Extract the listing below in full, unchanged.
TASK MATERIAL section start
-- ==== Sys2Proof/Laws/Motion.lean ====
section
/-! SUPPORT. What the shared operations of the cue runner, the fade unit, the zone router and the call queue can do, one lemma for
each: runs looked up after a change, points and slots after points leave or slots end, zones after a call's zones move, what a
list of actions leaves, freeing reports and beats, and commands in order. -/

namespace Sys2Proof.Machine

/-! ## The store -/

/-- A cue found by its number has that number (R61). -/
theorem Store.cue?_number (st : Store) (n : Nat) (c : Cue) (h : st.cue? n = some c) : c.number = n := by
  have := List.find?_some h
  simpa using this

/-- A cue found is of the stack. -/
theorem Store.cue?_mem (st : Store) (n : Nat) (c : Cue) (h : st.cue? n = some c) : c ∈ st.cues := List.mem_of_find?_eq_some h

/-- The next cue after `x` is a cue of the stack above it (R62). -/
theorem Store.nextAfter_above (st : Store) (x n : Nat) (h : st.nextAfter x = some n) :
    x < n ∧ ∃ c ∈ st.cues, c.number = n := by
  unfold Store.nextAfter at h
  obtain ⟨c, hc, rfl⟩ := Option.map_eq_some_iff.mp h
  exact ⟨by simpa using List.find?_some hc, c, List.mem_of_find?_eq_some hc, rfl⟩

/-! ## Runs -/

theorem State.run?_cue (s : State) (c : Nat) (r : Run) (h : s.run? c = some r) : r.cue = c := by
  have := List.find?_some h
  simpa using this

theorem find?_map_cue (rs : List Run) (c d : Nat) (f : Run → Run) (hf : ∀ r, (f r).cue = r.cue) :
    (rs.map fun r => if r.cue = c then f r else r).find? (fun r => r.cue == d) =
      if d = c then (rs.find? fun r => r.cue == d).map f else rs.find? fun r => r.cue == d := by
  induction rs with
  | nil => simp
  | cons r rs ih =>
    by_cases hc : r.cue = c
    · by_cases hd : r.cue = d
      · subst hc; subst hd; simp [hf]
      · have : ¬ d = c := fun e => hd (hc.trans e.symm)
        simp [hc, hf, ih, this, show (c == d) = false by simp; exact fun e => this e.symm]
    · by_cases hd : r.cue = d
      · have : ¬ d = c := fun e => hc (hd.trans e)
        simp [hd, this]
      · simp [hc, hd, ih]

/-- A run looked up after the runs of a cue have changed. -/
theorem State.run?_onRun (s : State) (c d : Nat) (f : Run → Run) (hf : ∀ r, (f r).cue = r.cue) :
    (s.onRun c f).run? d = if d = c then (s.run? d).map f else s.run? d := find?_map_cue _ c d f hf

theorem find?_filter_cue (rs : List Run) (c d : Nat) :
    (rs.filter fun r => r.cue != c).find? (fun r => r.cue == d) =
      if d = c then none else rs.find? fun r => r.cue == d := by
  by_cases h : d = c
  · subst h
    simp
  · rw [if_neg h]
    induction rs with
    | nil => rfl
    | cons r rs ih =>
      by_cases hc : r.cue = c
      · have hd : ¬ r.cue = d := fun e => h (e.symm.trans hc)
        have hb : (r.cue != c) = false := by simp [hc]
        rw [List.filter_cons_of_neg (by simp [hc]), ih]
        simp [hd]
      · rw [List.filter_cons_of_pos (by simp [hc])]
        by_cases hd : r.cue = d
        · simp [hd]
        · simp [hd, ih]

/-- A run looked up after the run of a cue has left (R89). -/
theorem State.run?_dropRun (s : State) (c d : Nat) : (s.dropRun c).run? d = if d = c then none else s.run? d :=
  find?_filter_cue _ c d

/-- What the completion check can do: nothing, or the run leaves the list and RUN is added to every lane (R92). -/
theorem State.checkCompletion_cases (s : State) (c : Nat) :
    s.checkCompletion c = s ∨ (∃ r, s.run? c = some r ∧ r.isDone = true ∧ s.checkCompletion c = s.dropRun c) := by
  unfold State.checkCompletion
  split
  · rename_i r hr
    split
    · exact .inr ⟨r, hr, ‹_›, rfl⟩
    · exact .inl rfl
  · exact .inl rfl

/-- Runs lost or kept, a completion check gives the lanes nothing but RUN. -/
theorem State.checkCompletion_noticed (s : State) (c : Nat) :
    Noticed s (s.checkCompletion c) [] ∨ Noticed s (s.checkCompletion c) [.run] := by
  rcases s.checkCompletion_cases c with e | ⟨_, _, _, e⟩
  · rw [e]; exact .inl (Noticed.refl s)
  · rw [e]; exact .inr fun m => State.lane_noticeAll _ _ m

/-! ## Points and slots -/

/-- A point that leaves its slot keeps base and trim, and no other point changes (R46, R51, R52). -/
theorem State.point_leave (s : State) (p q : Nat) :
    (s.leave p).point q = if q = p then { s.point q with membership := none } else s.point q := by
  have key : ∀ t : State, t.points = (s.setMembership p none).points →
      t.point q = if q = p then { s.point q with membership := none } else s.point q := by
    intro t ht
    have : t.point q = (s.setMembership p none).point q := by unfold State.point; rw [ht]
    rw [this, State.setMembership, State.point_onPoint]
    by_cases hq : q = p
    · subst hq
      by_cases hb : q < Config.points
      · simp [hb]
      · have : s.point q = {} := Table.getD_of_le _ _ _ (Nat.le_of_not_lt hb)
        simp [this]
    · simp [hq]
  unfold State.leave
  split
  · rename_i hm
    by_cases hq : q = p
    · subst hq
      simp only [if_true]
      rw [← hm]
    · simp [hq]
  · split
    · exact key _ rfl
    · dsimp only
      split
      · refine key _ ?_
        simp
      · exact key _ rfl

/-- Points that leave their slots keep bases and trims, and no other point changes. -/
theorem State.point_leaveAll (ps : List Nat) (s : State) (q : Nat) :
    (s.leaveAll ps).point q = if q ∈ ps then { s.point q with membership := none } else s.point q := by
  induction ps generalizing s with
  | nil => simp [State.leaveAll]
  | cons p ps ih =>
    have : s.leaveAll (p :: ps) = (s.leave p).leaveAll ps := rfl
    rw [this, ih, State.point_leave]
    by_cases h : q = p
    · subst h; by_cases h' : q ∈ ps <;> simp [h']
    · by_cases h' : q ∈ ps <;> simp [h, h']

/-- A point after its base is written. -/
theorem State.point_setBase (s : State) (p q : Nat) (x : Int) :
    (s.setBase p x).point q = if q = p ∧ q < Config.points then { s.point q with base := clampBase x } else s.point q :=
  State.point_onPoint s p q _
TASK MATERIAL section end
TASK ANSWER →
-- ==== Sys2Proof/Laws/Motion.lean ====
section
/-! SUPPORT. What the shared operations of the cue runner, the fade unit, the zone router and the call queue can do, one lemma for
each: runs looked up after a change, points and slots after points leave or slots end, zones after a call's zones move, what a
list of actions leaves, freeing reports and beats, and commands in order. -/

namespace Sys2Proof.Machine

/-! ## The store -/

/-- A cue found by its number has that number (R61). -/
theorem Store.cue?_number (st : Store) (n : Nat) (c : Cue) (h : st.cue? n = some c) : c.number = n := by
  have := List.find?_some h
  simpa using this

/-- A cue found is of the stack. -/
theorem Store.cue?_mem (st : Store) (n : Nat) (c : Cue) (h : st.cue? n = some c) : c ∈ st.cues := List.mem_of_find?_eq_some h

/-- The next cue after `x` is a cue of the stack above it (R62). -/
theorem Store.nextAfter_above (st : Store) (x n : Nat) (h : st.nextAfter x = some n) :
    x < n ∧ ∃ c ∈ st.cues, c.number = n := by
  unfold Store.nextAfter at h
  obtain ⟨c, hc, rfl⟩ := Option.map_eq_some_iff.mp h
  exact ⟨by simpa using List.find?_some hc, c, List.mem_of_find?_eq_some hc, rfl⟩

/-! ## Runs -/

theorem State.run?_cue (s : State) (c : Nat) (r : Run) (h : s.run? c = some r) : r.cue = c := by
  have := List.find?_some h
  simpa using this

theorem find?_map_cue (rs : List Run) (c d : Nat) (f : Run → Run) (hf : ∀ r, (f r).cue = r.cue) :
    (rs.map fun r => if r.cue = c then f r else r).find? (fun r => r.cue == d) =
      if d = c then (rs.find? fun r => r.cue == d).map f else rs.find? fun r => r.cue == d := by
  induction rs with
  | nil => simp
  | cons r rs ih =>
    by_cases hc : r.cue = c
    · by_cases hd : r.cue = d
      · subst hc; subst hd; simp [hf]
      · have : ¬ d = c := fun e => hd (hc.trans e.symm)
        simp [hc, hf, ih, this, show (c == d) = false by simp; exact fun e => this e.symm]
    · by_cases hd : r.cue = d
      · have : ¬ d = c := fun e => hc (hd.trans e)
        simp [hd, this]
      · simp [hc, hd, ih]

/-- A run looked up after the runs of a cue have changed. -/
theorem State.run?_onRun (s : State) (c d : Nat) (f : Run → Run) (hf : ∀ r, (f r).cue = r.cue) :
    (s.onRun c f).run? d = if d = c then (s.run? d).map f else s.run? d := find?_map_cue _ c d f hf

theorem find?_filter_cue (rs : List Run) (c d : Nat) :
    (rs.filter fun r => r.cue != c).find? (fun r => r.cue == d) =
      if d = c then none else rs.find? fun r => r.cue == d := by
  by_cases h : d = c
  · subst h
    simp
  · rw [if_neg h]
    induction rs with
    | nil => rfl
    | cons r rs ih =>
      by_cases hc : r.cue = c
      · have hd : ¬ r.cue = d := fun e => h (e.symm.trans hc)
        have hb : (r.cue != c) = false := by simp [hc]
        rw [List.filter_cons_of_neg (by simp [hc]), ih]
        simp [hd]
      · rw [List.filter_cons_of_pos (by simp [hc])]
        by_cases hd : r.cue = d
        · simp [hd]
        · simp [hd, ih]

/-- A run looked up after the run of a cue has left (R89). -/
theorem State.run?_dropRun (s : State) (c d : Nat) : (s.dropRun c).run? d = if d = c then none else s.run? d :=
  find?_filter_cue _ c d

/-- What the completion check can do: nothing, or the run leaves the list and RUN is added to every lane (R92). -/
theorem State.checkCompletion_cases (s : State) (c : Nat) :
    s.checkCompletion c = s ∨ (∃ r, s.run? c = some r ∧ r.isDone = true ∧ s.checkCompletion c = s.dropRun c) := by
  unfold State.checkCompletion
  split
  · rename_i r hr
    split
    · exact .inr ⟨r, hr, ‹_›, rfl⟩
    · exact .inl rfl
  · exact .inl rfl

/-- Runs lost or kept, a completion check gives the lanes nothing but RUN. -/
theorem State.checkCompletion_noticed (s : State) (c : Nat) :
    Noticed s (s.checkCompletion c) [] ∨ Noticed s (s.checkCompletion c) [.run] := by
  rcases s.checkCompletion_cases c with e | ⟨_, _, _, e⟩
  · rw [e]; exact .inl (Noticed.refl s)
  · rw [e]; exact .inr fun m => State.lane_noticeAll _ _ m

/-! ## Points and slots -/

/-- A point that leaves its slot keeps base and trim, and no other point changes (R46, R51, R52). -/
theorem State.point_leave (s : State) (p q : Nat) :
    (s.leave p).point q = if q = p then { s.point q with membership := none } else s.point q := by
  have key : ∀ t : State, t.points = (s.setMembership p none).points →
      t.point q = if q = p then { s.point q with membership := none } else s.point q := by
    intro t ht
    have : t.point q = (s.setMembership p none).point q := by unfold State.point; rw [ht]
    rw [this, State.setMembership, State.point_onPoint]
    by_cases hq : q = p
    · subst hq
      by_cases hb : q < Config.points
      · simp [hb]
      · have : s.point q = {} := Table.getD_of_le _ _ _ (Nat.le_of_not_lt hb)
        simp [this]
    · simp [hq]
  unfold State.leave
  split
  · rename_i hm
    by_cases hq : q = p
    · subst hq
      simp only [if_true]
      rw [← hm]
    · simp [hq]
  · split
    · exact key _ rfl
    · dsimp only
      split
      · refine key _ ?_
        simp
      · exact key _ rfl

/-- Points that leave their slots keep bases and trims, and no other point changes. -/
theorem State.point_leaveAll (ps : List Nat) (s : State) (q : Nat) :
    (s.leaveAll ps).point q = if q ∈ ps then { s.point q with membership := none } else s.point q := by
  induction ps generalizing s with
  | nil => simp [State.leaveAll]
  | cons p ps ih =>
    have : s.leaveAll (p :: ps) = (s.leave p).leaveAll ps := rfl
    rw [this, ih, State.point_leave]
    by_cases h : q = p
    · subst h; by_cases h' : q ∈ ps <;> simp [h']
    · by_cases h' : q ∈ ps <;> simp [h, h']

/-- A point after its base is written. -/
theorem State.point_setBase (s : State) (p q : Nat) (x : Int) :
    (s.setBase p x).point q = if q = p ∧ q < Config.points then { s.point q with base := clampBase x } else s.point q :=
  State.point_onPoint s p q _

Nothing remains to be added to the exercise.